CV is used to study the effect of applying different scan rates (10–100 mV s–1) on the oxidation peak current of 1.0 mM FVI/0.1 M PBS/pH 7.0 using the optimized sensor as shown in Supplement Fig. 3. Also, scan rate is studied to examine the number of electrons transferred during the FVI oxidation process. The FVI oxidation current increases with increasing the scan rate. Inset A of Supplement Fig. 3 shows the linear regression relationship of peak oxidation current (Ip) versus square root of scan rate and can be expressed as follows:

$${\text{I}}_{{\text{p}}} \left( {\mu {\text{A}}} \right)\, = \,{4}.{13}\, + \,{339}.{1}v^{{0.{5}}} \left( {{\text{V}}.{\text{s}}^{{ - {1}}} } \right)^{{0.{5}}} ({\text{R}}^{{2}} \, = \,0.{993}).$$

The linear relationship of Ip versus v½ indicates that the FVI oxidation is a diffusion-controlled process50,51.

There is another evidence of the diffusion-controlled process by plotting a relation between log I and log v as shown in inset B of Supplement Fig. 3. Linear relationship is obtained between log Ip versus log v and can be expressed as follows:

$${\text{Log I}}_{{\text{p}}} \left( {\mu {\text{A}}} \right)\, = \,{2}.{51} - 0.{\text{471Log}}v\left( {{\text{V}}.{\text{s}}^{{ - {1}}} } \right) \, ({\text{R}}^{{2}} \, = \,0.{997}).$$

The slope of this relation is 0.471 which is close to the theoretical value of 0.50 for a diffusion-controlled process52.
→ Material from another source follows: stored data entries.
/-- What POP pops outside the limits is written to the register at `f` in the state after the check (R99, R154). -/
theorem popF_outside_register {s : State} {f : BitVec 15} {r : Sfr} {v : Word} (hout : OutsideStack s (s.w15 - 2))
    (hgood : ¬ BadRead s (s.w15 - 2)) (hv : PopReads s (s.w15 - 2) v) (hr : StandsAt s (fileAddr f) r) :
    exec (.popF f) s =
      .next ((s.popOverran.stkEff.sfrUpdate r 0xFFFF#16 v).goTo s (s.pc + 2)) := by
  have hread : s.readFaults .word (s.w15 - 2) = false :=
    Bool.eq_false_iff.2 fun hc => hgood ((readFaults_word s _).1 hc)
  have hpop : s.eff.pop.2 = s.popOverran.stkEff := by
    rw [pop_outside _ hout, read_ok _ _ _ (by exact hread)]
    rfl
  rw [exec_popF, State.popFEff, pop_value hgood hv, hpop,
    write_sfr_word _ _ _ r (fileAddr_even f) rfl hr.1 hr.2]

/-! ## What such a write does -/

section
variable {w : Word} {s u : State} (hu : RaisedStack w s u) (r : Sfr) (v : Word) (next : PAddr)
include hu

theorem RaisedStack.tableAccess : tableAccess u r = tableAccess s r := by
  have hnstdis : u.nstdis = s.nstdis := by
    have h15 := (hu.raised.1 15).1
    rwa [accessFlag, show ((15 : Nat) == 2) = false from rfl, show ((15 : Nat) == 3) = false from rfl,
      Bool.and_false, Bool.and_false, Bool.or_self, Bool.or_false] at h15
  cases r with
  | sr => exact congrArg (fun n => some (srAccess n)) hnstdis
  | ifs i | iec i | ipc i =>
    simp only [Machine.tableAccess, hu.only.dev]
  | _ => rfl

/-- A write of a register of the tables, bit by bit and with all that it leaves alone (R40, R150). -/
theorem RaisedStack.write_table (h : ∃ acc, Machine.tableAccess s r = some acc) :
    let t := (u.stkEff.sfrUpdate r 0xFFFF#16 v).goTo s next
    (TrapRaised .stkErr [] s t ∧ t.pc = next ∧ t.w15 = w) ∧
    (∀ acc b, Machine.tableAccess s r = some acc → b < 16 → ¬ (r = .intcon2 ∧ b = 14) →
      (t.sfrValue r).getLsbD b = (acc b).written ((s.sfrValue r).getLsbD b) (v.getLsbD b)) ∧
    OtherSfrsSameButTraps s.cycles r s t ∧ PrioritiesSeen s t ∧ SameMemory s t ∧ SameWorking s t ∧ SameAccs s t ∧
    SamePower s t ∧ SameParameters s t := by
  obtain ⟨acc, h⟩ := h
  have hacc : Machine.tableAccess u.stkEff.st r = some acc := (hu.tableAccess r).trans h
  obtain ⟨h1, -, -, hrc, ho⟩ := tableAccess_ne h
  obtain ⟨hothers, hintcon1, hinert, hskid⟩ := goTo_sfrUpdate_others hacc 0xFFFF#16 v rfl rfl rfl s next
  obtain ⟨hpc, hw15, hw, haccs, hmem, hpower, hparams⟩ := goTo_sfrUpdate_keeps hacc 0xFFFF#16 v rfl rfl rfl s next
  have hbits := goTo_sfrUpdate_bit hacc 0xFFFF#16 v rfl rfl rfl s next
  have hseen := hu.only.prioritiesSeen (goTo_sfrUpdate_prioritiesSeen hacc 0xFFFF#16 v rfl rfl rfl s next)
  have hvalue : u.sfrValue r = s.sfrValue r := hu.only.sfrValue r h1 hrc ho
  obtain ⟨hsfrs, hregs⟩ := hothers
  have hraised := hu.raised.trans (raised_of_same hintcon1 hinert hskid)
  refine ⟨⟨hraised.stkErr, hpc, hw15.trans hu.w15⟩, fun acc' b hacc' hb h14 => ?_,
    ⟨fun q hq hq1 hq2 hd hqr hqo => ?_, ?_⟩, hseen, fun a => (hmem a).trans (hu.memory a), ?_⟩
  · obtain rfl := Option.some.inj (hacc'.symm.trans h)
    rw [hbits b hb h14, if_pos (getLsbD_allOnes16 hb)]
    exact congrArg (fun x : Word => (acc' b).written (x.getLsbD b) _) hvalue
  · exact (hsfrs q hq hq1 hq2 hd hqr hqo).trans (hu.only.sfrValue q hq1 hqr hqo)
  all_goals
    obtain ⟨_, _, _, _, _, _, _, _, rfl⟩ := hu.only
  · exact hregs
  · exact ⟨hw, haccs, hpower, hparams⟩

/-- Every bit but STKERR is as before the stack error. -/
theorem RaisedStack.intcon1_getLsbD {b : Nat} (h2 : b ≠ 2) : u.intcon1.getLsbD b = s.intcon1.getLsbD b := by
  rw [(hu.raised.1 b).1]
  simp [accessFlag, h2]

/-- A write of 1 to STKERR leaves the stack error trap pending (R29, R150). -/
theorem RaisedStack.write_stkErr (hv : v.getLsbD 2 = true) :
    (u.stkEff.sfrUpdate .intcon1 0xFFFF#16 v).st.trapPending .stkErr = true := by
  have hnew : (u.intcon1Written 0xFFFF#16 v).getLsbD 2 = true := by
    rw [getLsbD_intcon1Written _ _ _ 2 (by decide) (by decide), if_pos (getLsbD_allOnes16 (by decide)), hv]
  obtain ⟨hflag, hmark⟩ := Bool.and_eq_true_iff.1 (show (u.intcon1.getLsbD 2 && !u.inert.getLsbD 2) = true from
    hu.raised.stkErr_pending)
  rw [Bool.not_eq_true'] at hmark
  have hset : (u.trapFlagsSet 0xFFFF#16 v).getLsbD 2 = false := by
    rw [getLsbD_trapFlagsSet, hflag, Bool.not_true, Bool.and_false, Bool.false_and]
  have hhard : (u.intcon1Eff 0xFFFF#16 v).hardFlag 2 = false := by
    rw [intcon1Eff_hardFlag, hset, Bool.and_false, Bool.false_and]
  obtain ⟨hnewFlag, hnewMark⟩ := getLsbD_intcon1Eff 0xFFFF#16 v u 2
  rw [hnew, hhard] at hnewFlag
  rw [hmark, hset] at hnewMark
  rw [State.stkEff, sfrUpdate_stk _ _ _ _ fun _ => hnew]
  change ((u.intcon1Eff 0xFFFF#16 v).st.intcon1.getLsbD 2 && !(u.intcon1Eff 0xFFFF#16 v).st.inert.getLsbD 2) = true
  rw [hnewFlag, hnewMark]
  simp

/-- A write of INTCON1 that asks for no hard trap (R29, R150; log 24). -/
theorem RaisedStack.write_intcon1 (hsoft : SetsNoHardFlag s v) :
    let t := (u.stkEff.sfrUpdate .intcon1 0xFFFF#16 v).goTo s next
    (t.pc = next ∧ t.w15 = w) ∧ (∀ b, 1 ≤ b → b < 16 → b ≠ 2 → t.intcon1.getLsbD b = v.getLsbD b) ∧
    (v.getLsbD 2 = true → t.trapPending .stkErr = true) ∧ SameMemory s t ∧ QuietButTraps s.cycles s t := by
  have hasks : AsksNoHardTrap u.stkEff.st 0xFFFF#16 v := fun b hb _ hv =>
    (hu.intcon1_getLsbD (by omega)).trans (hsoft b hb hv)
  obtain ⟨haddr, hsw, hosc, honly, hw15, hmem, hbits⟩ := sfrUpdate_intcon1_soft 0xFFFF#16 v u.stkEff hasks
  dsimp only
  rw [goTo_quiet _ _ _ haddr hsw hosc]
  exact ⟨⟨rfl, hw15.trans hu.w15⟩,
    fun b hb1 hb h2 => (hbits b hb1 hb h2).trans (if_pos (getLsbD_allOnes16 hb)),
    fun hv => hu.write_stkErr v hv, fun a => (hmem a).trans (hu.memory a), (hu.only.trans honly).quietButTraps _ _ _⟩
Inset C of supplement Fig. 3 shows the linear relationship between the peak potential of FVI versus the logarithm of the scan rate and can be expressed as follows:

$${\text{E}}_{{\text{p}}} \left( {\text{V}} \right)\, = \,{24}.{5}\, - \,0.0{\text{41 Log}}v\left( {{\text{Vs}}^{{ - {1}}} } \right) ({\text{R}}^{{2}} \, = \,0.{984}).$$

The inset C illustrates that as the scanning speed increases, the peak potential decreases, indicating that the electrochemical reaction is a typical irreversible process53.

For irreversible electrochemical reactions, Ep can be obtained by the following formula53.

$${\text{E}}_{{\text{p}}} \left( {\text{V}} \right)\, = \,\left( { - \,{2}.{\text{3RT}}/\alpha {\text{nF}}} \right){\text{ log}}v\left( {{\text{V}}/{\text{s}}} \right)\, + \,{\text{Constant}},$$

where n is the total number of electrons transferred, α is the electron transfer coefficient, R = 8.314 J/K mol, F = 96,480 C/mol, T = 298 K. α can be calculated using the following formula54.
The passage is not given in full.